Qual è la differenza tra EN 50618 e IEC 62930?

Le due norme sono sostanzialmente equivalenti: IEC 62930 è la versione internazionale della EN 50618 europea, elaborata in collaborazione tra CENELEC e IEC per armonizzare i requisiti a livello globale. Entrambe definiscono i requisiti costruttivi, elettrici, meccanici e ambientali per i cavi destinati ai sistemi fotovoltaici. In Italia, la norma applicabile è la EN 50618 recepita dal CEI (pubblicata come CEI EN 50618), che si allinea perfettamente alla IEC 62930. Un cavo marcato secondo una delle due norme è considerato conforme anche all’altra.

Quanti anni dura un cavo H1Z2Z2-K in un impianto fotovoltaico?

I cavi H1Z2Z2-K certificati EN 50618 sono progettati per una durata minima di 25 anni in condizioni di utilizzo standard (temperatura, irraggiamento UV e cicli termici tipici di un’installazione in Europa meridionale). Alcuni produttori come Prysmian dichiarano durate fino a 30 anni nei test di invecchiamento accelerato. La longevità effettiva dipende dalle condizioni di posa: un cavo lasciato in fascio serrato sotto lamiera surriscaldata si degrada più rapidamente rispetto a uno installato correttamente con adeguata distanziazione e ventilazione.

Il cavo H1Z2Z2-K deve essere messo a terra?

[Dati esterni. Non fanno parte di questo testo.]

/-- A shard of one query row and head: its partial, its conditions, and whether it read poison. -/
def shardPartial (s : State) (k : Core) (o : Op) (x : Ctxt) (leaf q : Nat) : At (St × Ev × Bool) := do
  let d := o.desc
  let row := q / max 1 (atG d)
  let query := queryOf k d q
  let cnt ← x.count row
  let n := cnt.1
  let biased := atBias d && decide (atCtx d = 2)
  (List.range 8).foldlM (fun (acc : St × Ev × Bool) b => do
    let lo := 4096 * leaf + 512 * b
    let items ← (List.range (min 512 (n - lo))).mapM fun i =>
      if x.attends row (lo + i) then do
        let pl ← x.place row (lo + i)
        let kv ← kvAt s k (atI8 d) pl.1 pl.2.1
        let b := x.bias (lo + i)
        return some ({ kv with poison := kv.poison || pl.2.2 || (biased && spPoisoned k (atBiasAddr d + 4 * b) 4) }, b)
      else pure none
    let kvs := items.filterMap id
    match (tilesOf8 items).findSome? fun t => scoreFault query ((t.filterMap id).map (·.1)) with
    | some (op, cause) => .error (.scale row b leaf op cause)
    | none =>
      if kvs.any fun e => e.1.vs.any (· == 255) then .error (.scale row b leaf 1 2)
      else
        let r := (attendBlock d k query acc.1 items).run acc.2.1
        if r.1.2 then .error (.scale row b leaf 0 0)
        else return (r.1.1, r.2, acc.2.2 || kvs.any fun e => e.1.poison)) (St.start, Ev.init, x.poison || cnt.2)

/-! Combining and finishing (R186-R188). -/

def attnCombine (x y : St) : N St :=
  if isZero x.l then pure y
  else if isZero y.l then pure x
  else do
    let m := fmaxw x.m y.m
    let dx ← fsub x.m m
    let ax ← fn 1 dx
    let dy ← fsub y.m m
    let ay ← fn 1 dy
    let lx ← fmul x.l ax
    let ly ← fmul y.l ay
    let l ← fadd lx ly
    let o ← (List.range 128).mapM fun i => do
      let a ← fmul (nth x.o i) ax
      let b ← fmul (nth y.o i) ay
      fadd a b
    return { m := m, l := l, o := o }

/-- The output and the statistics of a row. -/
def attnFinish (st : St) : N (List Word × Word × Word) :=
  if isZero st.l then do
    countEmpty
    return (List.replicate 128 0, negF32max, 0)
  else do
    let y ← (List.range 128).mapM fun i => fdiv (nth st.o i) st.l
    return (y, st.m, st.l)

def recOf (st : St) : List Byte := leBytes 4 st.m.toNat ++ leBytes 4 st.l.toNat ++ List.replicate 8 0 ++ bytesOfWords st.o

def stOf (bs : List Byte) : St :=
  { m := enter (wordAt bs 0), l := enter (wordAt bs 1), o := (List.range 128).map fun i => enter (wordAt bs (4 + i)) }

/-- The records of each leaf of an operation's IN, by leaf and then by row and head: from scratchpad in that order, or
from a ring by tag. The second component is the first refused tag. -/
def partialsIn (k : Core) (o : Op) : List (List (List Byte)) × Option Nat :=
  let d := o.desc
  match (atIn d).ring with
  | none => ((List.range (atCount d)).map fun j => (List.range (atQs d)).map fun q =>
      spRead k ((atIn d).base + recBytes * (j * atQs d + q)) recBytes, none)
  | some r =>
    let sb := inSlot o r
    let l := (List.range (inTagsOf o r).length).filterMap fun i => ((inTagsOf o r).getD i none).map fun t => (t.toNat, ((inBytes o r).drop (sb * i)).take recBytes)
    let step (acc : List (List (List Byte)) × Option Nat) (e : Nat × List Byte) : List (List (List Byte)) × Option Nat :=
      if acc.2.isSome then acc
      else
        let j := (e.1 + 65536 - atFirst d % 65536) % 65536
        if j < atCount d ∧ (acc.1.getD j []).length < atQs d then (upd acc.1 j (· ++ [e.2]), none) else (acc.1, some e.1)
    l.foldl step (List.replicate (atCount d) [], none)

No. Grazie al doppio isolamento (classificazione Classe II secondo IEC 60664), il cavo H1Z2Z2-K non richiede la messa a terra del conduttore di protezione sul percorso del cavo stesso. Questa caratteristica è fondamentale per la sicurezza degli impianti fotovoltaici, dove la tensione DC di stringa può superare i 1.000 V e dove un guasto di isolamento potrebbe essere pericoloso senza doppia barriera dielettrica. La messa a terra della struttura portante (es. guide metalliche) resta comunque obbligatoria secondo la CEI 64-8.

Come verifico che un cavo H1Z2Z2-K sia conforme alla norma EN 50618?

La conformità alla EN 50618 deve essere verificata attraverso tre elementi: la marcatura stampigliata sulla guaina del cavo (deve riportare la dicitura H1Z2Z2-K e il riferimento alla norma EN 50618 o IEC 62930), la documentazione di prova rilasciata da un laboratorio accreditato (come TÜV Rheinland o IMQ), e la scheda tecnica del produttore con i valori dichiarati per tensione, temperatura e resistenza UV. Diffida di cavi venduti come ‘tipo solare’ che non riportano chiaramente la norma di riferimento: sono spesso cavi standard con guaina colorata in rosso o nero, privi delle reali prestazioni richieste per il fotovoltaico.